(Collected data entries)
☆ ☆ ☆ ☆ ☆
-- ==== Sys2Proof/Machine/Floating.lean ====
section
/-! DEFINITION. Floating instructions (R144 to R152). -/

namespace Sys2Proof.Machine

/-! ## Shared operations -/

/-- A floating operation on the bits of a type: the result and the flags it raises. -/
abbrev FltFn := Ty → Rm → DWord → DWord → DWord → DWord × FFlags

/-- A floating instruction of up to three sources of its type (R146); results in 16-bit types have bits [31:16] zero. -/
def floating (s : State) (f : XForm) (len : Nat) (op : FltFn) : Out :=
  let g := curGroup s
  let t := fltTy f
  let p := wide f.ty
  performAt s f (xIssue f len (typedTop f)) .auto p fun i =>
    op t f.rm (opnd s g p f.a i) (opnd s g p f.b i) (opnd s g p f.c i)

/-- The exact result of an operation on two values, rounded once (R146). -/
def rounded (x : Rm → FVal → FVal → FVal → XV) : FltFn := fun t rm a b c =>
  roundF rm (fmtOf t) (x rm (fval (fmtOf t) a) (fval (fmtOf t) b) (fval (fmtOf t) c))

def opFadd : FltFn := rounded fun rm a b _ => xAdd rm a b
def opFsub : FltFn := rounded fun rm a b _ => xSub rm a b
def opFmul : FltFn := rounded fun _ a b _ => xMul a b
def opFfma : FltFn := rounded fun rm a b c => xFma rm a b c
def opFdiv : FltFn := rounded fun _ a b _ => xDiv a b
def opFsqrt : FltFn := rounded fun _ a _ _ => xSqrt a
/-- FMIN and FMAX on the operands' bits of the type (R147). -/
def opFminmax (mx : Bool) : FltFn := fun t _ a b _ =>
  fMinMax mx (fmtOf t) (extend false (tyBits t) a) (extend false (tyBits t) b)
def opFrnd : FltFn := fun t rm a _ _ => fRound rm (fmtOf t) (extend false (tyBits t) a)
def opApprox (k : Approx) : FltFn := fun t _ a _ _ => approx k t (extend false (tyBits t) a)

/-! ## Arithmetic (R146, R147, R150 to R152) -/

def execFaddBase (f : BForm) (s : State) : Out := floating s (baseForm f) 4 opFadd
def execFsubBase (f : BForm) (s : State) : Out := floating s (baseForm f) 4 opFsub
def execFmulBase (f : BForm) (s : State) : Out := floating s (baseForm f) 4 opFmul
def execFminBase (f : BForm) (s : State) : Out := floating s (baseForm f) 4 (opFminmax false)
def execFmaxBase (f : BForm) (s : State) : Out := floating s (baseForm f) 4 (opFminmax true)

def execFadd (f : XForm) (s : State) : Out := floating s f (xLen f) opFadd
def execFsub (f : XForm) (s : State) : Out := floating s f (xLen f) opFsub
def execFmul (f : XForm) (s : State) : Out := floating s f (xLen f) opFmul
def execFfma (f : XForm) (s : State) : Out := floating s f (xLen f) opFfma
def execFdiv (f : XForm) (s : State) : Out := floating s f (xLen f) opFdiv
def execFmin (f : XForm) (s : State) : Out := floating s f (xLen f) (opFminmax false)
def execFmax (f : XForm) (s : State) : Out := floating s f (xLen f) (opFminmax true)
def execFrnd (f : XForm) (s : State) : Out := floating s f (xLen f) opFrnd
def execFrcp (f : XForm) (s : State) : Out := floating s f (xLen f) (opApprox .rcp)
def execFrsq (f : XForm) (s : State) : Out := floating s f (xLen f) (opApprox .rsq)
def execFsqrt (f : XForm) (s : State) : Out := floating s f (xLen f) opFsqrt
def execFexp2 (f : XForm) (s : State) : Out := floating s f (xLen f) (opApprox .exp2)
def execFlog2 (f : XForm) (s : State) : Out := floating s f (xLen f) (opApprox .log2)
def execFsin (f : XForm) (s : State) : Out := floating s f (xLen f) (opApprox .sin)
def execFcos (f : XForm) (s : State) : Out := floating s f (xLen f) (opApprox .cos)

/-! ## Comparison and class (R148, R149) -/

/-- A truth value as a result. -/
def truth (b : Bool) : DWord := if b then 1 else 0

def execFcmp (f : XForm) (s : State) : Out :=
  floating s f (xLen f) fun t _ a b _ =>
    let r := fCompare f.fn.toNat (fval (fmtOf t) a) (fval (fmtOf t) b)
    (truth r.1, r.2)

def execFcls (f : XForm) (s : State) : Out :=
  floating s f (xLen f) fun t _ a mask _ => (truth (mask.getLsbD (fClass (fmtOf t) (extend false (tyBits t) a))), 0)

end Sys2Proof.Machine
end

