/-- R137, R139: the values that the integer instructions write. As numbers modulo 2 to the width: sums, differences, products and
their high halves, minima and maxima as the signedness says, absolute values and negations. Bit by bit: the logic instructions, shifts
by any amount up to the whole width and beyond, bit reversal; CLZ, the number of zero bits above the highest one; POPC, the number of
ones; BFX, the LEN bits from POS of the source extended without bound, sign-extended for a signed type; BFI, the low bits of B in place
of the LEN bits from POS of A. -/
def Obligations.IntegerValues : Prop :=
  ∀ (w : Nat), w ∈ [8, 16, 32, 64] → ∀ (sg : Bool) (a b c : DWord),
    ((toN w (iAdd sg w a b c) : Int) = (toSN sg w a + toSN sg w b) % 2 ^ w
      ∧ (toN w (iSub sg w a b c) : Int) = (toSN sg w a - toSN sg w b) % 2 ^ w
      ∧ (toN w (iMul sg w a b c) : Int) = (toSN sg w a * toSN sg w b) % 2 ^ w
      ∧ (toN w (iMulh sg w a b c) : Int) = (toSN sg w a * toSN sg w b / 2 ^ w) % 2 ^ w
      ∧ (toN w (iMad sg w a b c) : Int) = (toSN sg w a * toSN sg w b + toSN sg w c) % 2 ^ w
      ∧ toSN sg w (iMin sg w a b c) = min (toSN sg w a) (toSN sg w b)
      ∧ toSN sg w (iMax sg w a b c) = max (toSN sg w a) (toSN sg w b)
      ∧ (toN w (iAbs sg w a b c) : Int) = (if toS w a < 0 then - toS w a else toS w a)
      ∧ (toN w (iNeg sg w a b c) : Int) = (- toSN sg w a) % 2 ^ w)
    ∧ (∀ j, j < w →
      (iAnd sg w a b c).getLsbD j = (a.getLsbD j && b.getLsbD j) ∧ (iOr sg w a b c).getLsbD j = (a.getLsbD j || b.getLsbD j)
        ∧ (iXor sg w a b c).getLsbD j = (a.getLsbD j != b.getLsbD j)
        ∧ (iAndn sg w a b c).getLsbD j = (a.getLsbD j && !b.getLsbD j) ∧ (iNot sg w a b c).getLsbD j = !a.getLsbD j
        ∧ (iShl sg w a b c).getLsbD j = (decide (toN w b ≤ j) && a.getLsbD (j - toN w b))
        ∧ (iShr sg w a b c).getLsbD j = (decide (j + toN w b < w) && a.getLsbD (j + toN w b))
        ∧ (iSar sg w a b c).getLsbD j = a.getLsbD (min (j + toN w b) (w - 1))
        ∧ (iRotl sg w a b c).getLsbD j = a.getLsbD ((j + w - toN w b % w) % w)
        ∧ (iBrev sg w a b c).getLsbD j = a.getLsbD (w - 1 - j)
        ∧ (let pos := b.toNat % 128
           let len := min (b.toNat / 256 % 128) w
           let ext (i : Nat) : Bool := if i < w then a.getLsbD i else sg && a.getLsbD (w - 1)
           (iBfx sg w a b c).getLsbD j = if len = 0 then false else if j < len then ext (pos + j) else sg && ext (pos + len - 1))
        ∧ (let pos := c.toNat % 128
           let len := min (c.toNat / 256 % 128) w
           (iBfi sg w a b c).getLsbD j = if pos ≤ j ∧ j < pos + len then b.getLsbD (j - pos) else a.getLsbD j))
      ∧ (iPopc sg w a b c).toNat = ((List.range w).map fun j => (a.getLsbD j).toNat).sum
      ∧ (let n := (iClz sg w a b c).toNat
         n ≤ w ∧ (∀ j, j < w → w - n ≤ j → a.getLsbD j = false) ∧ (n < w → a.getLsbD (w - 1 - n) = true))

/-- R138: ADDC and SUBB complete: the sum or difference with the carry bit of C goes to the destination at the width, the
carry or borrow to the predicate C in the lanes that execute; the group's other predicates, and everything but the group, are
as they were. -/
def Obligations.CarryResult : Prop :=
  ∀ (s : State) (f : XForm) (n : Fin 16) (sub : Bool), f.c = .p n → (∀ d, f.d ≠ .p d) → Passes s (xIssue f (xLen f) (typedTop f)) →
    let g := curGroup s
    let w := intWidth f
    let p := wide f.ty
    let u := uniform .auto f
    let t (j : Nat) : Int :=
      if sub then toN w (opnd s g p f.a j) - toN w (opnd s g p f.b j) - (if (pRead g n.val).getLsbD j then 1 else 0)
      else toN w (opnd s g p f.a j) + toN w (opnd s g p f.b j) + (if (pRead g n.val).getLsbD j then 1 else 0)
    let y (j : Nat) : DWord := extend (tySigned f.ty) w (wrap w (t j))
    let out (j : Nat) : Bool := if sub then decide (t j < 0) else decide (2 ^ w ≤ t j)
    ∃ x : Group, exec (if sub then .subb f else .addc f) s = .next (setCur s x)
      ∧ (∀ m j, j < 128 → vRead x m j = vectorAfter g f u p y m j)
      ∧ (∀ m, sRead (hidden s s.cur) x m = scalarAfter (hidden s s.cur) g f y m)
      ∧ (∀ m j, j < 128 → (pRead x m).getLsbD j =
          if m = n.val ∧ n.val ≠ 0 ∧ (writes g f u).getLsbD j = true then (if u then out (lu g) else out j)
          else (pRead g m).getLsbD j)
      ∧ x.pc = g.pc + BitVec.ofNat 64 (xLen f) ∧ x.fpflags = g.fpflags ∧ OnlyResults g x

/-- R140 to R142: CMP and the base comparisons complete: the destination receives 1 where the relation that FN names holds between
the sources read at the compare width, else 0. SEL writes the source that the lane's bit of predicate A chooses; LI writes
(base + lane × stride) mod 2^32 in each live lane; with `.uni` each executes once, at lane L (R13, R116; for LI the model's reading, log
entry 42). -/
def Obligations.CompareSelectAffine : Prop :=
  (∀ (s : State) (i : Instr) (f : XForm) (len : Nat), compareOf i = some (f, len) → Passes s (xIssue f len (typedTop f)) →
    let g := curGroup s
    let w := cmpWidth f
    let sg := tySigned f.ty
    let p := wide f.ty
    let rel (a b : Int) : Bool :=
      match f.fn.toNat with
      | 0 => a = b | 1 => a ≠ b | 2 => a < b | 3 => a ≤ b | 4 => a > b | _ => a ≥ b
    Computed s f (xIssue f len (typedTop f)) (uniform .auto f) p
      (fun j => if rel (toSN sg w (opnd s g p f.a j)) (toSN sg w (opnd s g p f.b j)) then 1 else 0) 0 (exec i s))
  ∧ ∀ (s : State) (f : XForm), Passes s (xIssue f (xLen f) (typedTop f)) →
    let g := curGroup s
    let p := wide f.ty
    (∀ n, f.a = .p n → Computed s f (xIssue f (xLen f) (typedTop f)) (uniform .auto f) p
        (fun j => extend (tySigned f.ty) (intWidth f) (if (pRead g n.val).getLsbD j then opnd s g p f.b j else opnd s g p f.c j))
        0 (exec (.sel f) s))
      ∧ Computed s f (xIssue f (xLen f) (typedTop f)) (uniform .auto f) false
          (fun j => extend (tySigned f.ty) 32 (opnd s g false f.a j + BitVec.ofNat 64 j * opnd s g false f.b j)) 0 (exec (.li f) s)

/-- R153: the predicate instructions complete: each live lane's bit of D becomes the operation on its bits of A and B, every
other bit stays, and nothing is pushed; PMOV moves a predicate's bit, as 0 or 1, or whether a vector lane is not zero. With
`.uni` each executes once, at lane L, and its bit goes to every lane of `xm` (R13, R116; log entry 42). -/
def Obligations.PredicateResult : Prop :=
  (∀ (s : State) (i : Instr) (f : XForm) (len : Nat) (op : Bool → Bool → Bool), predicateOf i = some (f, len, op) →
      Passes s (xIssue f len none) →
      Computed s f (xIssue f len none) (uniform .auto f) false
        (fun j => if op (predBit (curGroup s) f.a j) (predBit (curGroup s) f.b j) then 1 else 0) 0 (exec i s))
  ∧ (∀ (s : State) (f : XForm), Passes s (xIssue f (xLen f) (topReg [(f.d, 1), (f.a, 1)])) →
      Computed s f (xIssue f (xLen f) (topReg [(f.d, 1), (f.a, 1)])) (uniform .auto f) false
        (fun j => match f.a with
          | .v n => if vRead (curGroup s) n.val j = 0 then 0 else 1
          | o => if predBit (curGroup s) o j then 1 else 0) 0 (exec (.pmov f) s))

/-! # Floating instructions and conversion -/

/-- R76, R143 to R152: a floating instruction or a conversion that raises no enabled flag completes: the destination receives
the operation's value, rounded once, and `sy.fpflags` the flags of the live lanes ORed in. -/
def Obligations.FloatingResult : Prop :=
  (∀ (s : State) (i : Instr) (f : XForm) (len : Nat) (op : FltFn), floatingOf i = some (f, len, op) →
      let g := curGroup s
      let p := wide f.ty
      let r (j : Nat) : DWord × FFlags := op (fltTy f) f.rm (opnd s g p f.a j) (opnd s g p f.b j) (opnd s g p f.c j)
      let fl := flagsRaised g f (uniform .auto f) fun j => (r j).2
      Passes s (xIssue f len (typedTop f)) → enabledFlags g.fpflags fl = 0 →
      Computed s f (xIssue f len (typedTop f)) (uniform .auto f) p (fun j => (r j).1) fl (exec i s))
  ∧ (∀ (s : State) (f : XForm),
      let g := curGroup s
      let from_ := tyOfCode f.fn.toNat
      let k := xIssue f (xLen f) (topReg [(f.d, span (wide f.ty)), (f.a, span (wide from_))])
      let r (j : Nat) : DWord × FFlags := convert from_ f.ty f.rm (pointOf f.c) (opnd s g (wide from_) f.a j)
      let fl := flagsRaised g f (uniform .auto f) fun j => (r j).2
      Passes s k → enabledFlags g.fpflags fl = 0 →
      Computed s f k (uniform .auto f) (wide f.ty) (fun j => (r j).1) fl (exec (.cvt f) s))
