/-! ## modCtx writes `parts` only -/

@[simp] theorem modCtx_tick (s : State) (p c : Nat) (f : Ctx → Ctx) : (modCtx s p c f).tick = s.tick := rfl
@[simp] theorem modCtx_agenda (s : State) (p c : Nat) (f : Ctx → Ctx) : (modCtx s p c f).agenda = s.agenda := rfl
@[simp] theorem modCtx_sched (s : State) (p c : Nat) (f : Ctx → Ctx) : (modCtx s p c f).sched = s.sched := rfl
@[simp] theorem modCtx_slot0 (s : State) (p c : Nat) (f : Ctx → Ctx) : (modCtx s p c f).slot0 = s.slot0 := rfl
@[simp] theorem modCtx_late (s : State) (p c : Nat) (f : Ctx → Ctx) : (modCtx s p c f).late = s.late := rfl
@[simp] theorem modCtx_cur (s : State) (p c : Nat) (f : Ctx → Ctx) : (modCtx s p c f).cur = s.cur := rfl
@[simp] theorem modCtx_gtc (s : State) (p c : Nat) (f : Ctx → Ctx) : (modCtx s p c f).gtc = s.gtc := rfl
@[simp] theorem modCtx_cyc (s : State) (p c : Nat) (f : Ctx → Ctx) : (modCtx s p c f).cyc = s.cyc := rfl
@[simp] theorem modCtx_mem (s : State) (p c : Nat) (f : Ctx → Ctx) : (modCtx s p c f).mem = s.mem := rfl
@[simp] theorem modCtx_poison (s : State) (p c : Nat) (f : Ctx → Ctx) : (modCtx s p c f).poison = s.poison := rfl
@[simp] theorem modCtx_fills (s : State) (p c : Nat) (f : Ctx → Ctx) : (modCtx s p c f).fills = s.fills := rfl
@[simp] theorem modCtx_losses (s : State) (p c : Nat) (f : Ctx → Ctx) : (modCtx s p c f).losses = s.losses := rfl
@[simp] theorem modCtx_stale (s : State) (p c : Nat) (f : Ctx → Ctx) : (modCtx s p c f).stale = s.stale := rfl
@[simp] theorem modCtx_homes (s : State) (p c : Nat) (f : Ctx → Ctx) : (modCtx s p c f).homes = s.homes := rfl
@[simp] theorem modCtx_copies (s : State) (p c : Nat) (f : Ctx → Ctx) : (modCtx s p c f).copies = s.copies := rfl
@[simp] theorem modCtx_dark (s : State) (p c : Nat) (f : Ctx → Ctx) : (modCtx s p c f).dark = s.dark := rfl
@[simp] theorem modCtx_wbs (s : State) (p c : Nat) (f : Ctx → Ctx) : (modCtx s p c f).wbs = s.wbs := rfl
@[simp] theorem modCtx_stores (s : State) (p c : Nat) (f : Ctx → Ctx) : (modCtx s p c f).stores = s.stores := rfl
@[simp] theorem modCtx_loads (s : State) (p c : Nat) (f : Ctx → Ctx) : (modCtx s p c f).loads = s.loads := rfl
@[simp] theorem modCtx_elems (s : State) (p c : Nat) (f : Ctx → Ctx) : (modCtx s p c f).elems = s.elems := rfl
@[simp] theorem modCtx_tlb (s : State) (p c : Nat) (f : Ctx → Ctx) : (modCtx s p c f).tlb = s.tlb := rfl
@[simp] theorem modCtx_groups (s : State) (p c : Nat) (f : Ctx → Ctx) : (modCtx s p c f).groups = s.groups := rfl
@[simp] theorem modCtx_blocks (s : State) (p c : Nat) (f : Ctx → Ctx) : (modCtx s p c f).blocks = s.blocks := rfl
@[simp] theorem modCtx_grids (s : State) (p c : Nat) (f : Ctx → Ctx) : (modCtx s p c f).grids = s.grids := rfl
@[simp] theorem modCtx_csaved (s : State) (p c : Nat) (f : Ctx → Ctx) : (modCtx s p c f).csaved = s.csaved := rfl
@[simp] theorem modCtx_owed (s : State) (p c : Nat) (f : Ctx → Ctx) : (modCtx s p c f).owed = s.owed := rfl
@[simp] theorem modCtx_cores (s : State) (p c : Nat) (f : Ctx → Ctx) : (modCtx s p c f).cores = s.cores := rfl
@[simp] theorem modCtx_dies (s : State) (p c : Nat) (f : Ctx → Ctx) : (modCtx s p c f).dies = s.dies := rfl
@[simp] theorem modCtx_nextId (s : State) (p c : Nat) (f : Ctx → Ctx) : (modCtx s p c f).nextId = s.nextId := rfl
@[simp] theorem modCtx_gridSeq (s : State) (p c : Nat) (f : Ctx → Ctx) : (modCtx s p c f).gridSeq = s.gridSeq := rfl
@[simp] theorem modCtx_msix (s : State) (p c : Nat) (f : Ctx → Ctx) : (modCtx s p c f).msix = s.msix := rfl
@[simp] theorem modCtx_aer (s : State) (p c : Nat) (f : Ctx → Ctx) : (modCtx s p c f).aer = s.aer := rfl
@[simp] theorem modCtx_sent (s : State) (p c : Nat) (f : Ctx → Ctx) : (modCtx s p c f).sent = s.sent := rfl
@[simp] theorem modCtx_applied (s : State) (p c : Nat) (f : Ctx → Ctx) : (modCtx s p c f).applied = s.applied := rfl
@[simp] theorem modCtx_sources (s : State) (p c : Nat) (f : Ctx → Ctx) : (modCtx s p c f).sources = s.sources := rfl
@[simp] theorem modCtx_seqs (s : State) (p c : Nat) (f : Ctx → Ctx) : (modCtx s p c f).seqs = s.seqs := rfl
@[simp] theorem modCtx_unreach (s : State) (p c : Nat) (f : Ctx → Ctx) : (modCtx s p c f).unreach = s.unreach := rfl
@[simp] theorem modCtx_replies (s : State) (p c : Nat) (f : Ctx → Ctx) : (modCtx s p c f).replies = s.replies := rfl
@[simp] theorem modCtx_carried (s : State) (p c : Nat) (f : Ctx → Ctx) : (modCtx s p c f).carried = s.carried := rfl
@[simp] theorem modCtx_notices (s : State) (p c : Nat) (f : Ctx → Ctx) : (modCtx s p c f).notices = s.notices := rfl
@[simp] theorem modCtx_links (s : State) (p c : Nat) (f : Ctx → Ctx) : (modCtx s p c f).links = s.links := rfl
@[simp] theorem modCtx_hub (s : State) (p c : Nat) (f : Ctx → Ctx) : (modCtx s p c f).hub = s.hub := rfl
☆ ☆ ☆ ☆ ☆
▶ **Requirement**
Your answer should consist only of the lines above between the line holding "128 → (pRead" and the line holding "f)) (uniform .auto f) false", inclusive, each transcribed exactly.

▶ **Exercise response**
      ∧ (∀ m j, j < 128 → (pRead x m).getLsbD j =
          if m = n.val ∧ n.val ≠ 0 ∧ (writes g f u).getLsbD j = true then (if u then out (lu g) else out j)
          else (pRead g m).getLsbD j)
      ∧ x.pc = g.pc + BitVec.ofNat 64 (xLen f) ∧ x.fpflags = g.fpflags ∧ OnlyResults g x

/-- R140 to R142: CMP and the base comparisons complete: the destination receives 1 where the relation that FN names holds between
the sources read at the compare width, else 0. SEL writes the source that the lane's bit of predicate A chooses; LI writes
(base + lane × stride) mod 2^32 in each live lane; with `.uni` each executes once, at lane L (R13, R116; for LI the model's reading, log
entry 42). -/
def Obligations.CompareSelectAffine : Prop :=
  (∀ (s : State) (i : Instr) (f : XForm) (len : Nat), compareOf i = some (f, len) → Passes s (xIssue f len (typedTop f)) →
    let g := curGroup s
    let w := cmpWidth f
    let sg := tySigned f.ty
    let p := wide f.ty
    let rel (a b : Int) : Bool :=
      match f.fn.toNat with
      | 0 => a = b | 1 => a ≠ b | 2 => a < b | 3 => a ≤ b | 4 => a > b | _ => a ≥ b
    Computed s f (xIssue f len (typedTop f)) (uniform .auto f) p
      (fun j => if rel (toSN sg w (opnd s g p f.a j)) (toSN sg w (opnd s g p f.b j)) then 1 else 0) 0 (exec i s))
  ∧ ∀ (s : State) (f : XForm), Passes s (xIssue f (xLen f) (typedTop f)) →
    let g := curGroup s
    let p := wide f.ty
    (∀ n, f.a = .p n → Computed s f (xIssue f (xLen f) (typedTop f)) (uniform .auto f) p
        (fun j => extend (tySigned f.ty) (intWidth f) (if (pRead g n.val).getLsbD j then opnd s g p f.b j else opnd s g p f.c j))
        0 (exec (.sel f) s))
      ∧ Computed s f (xIssue f (xLen f) (typedTop f)) (uniform .auto f) false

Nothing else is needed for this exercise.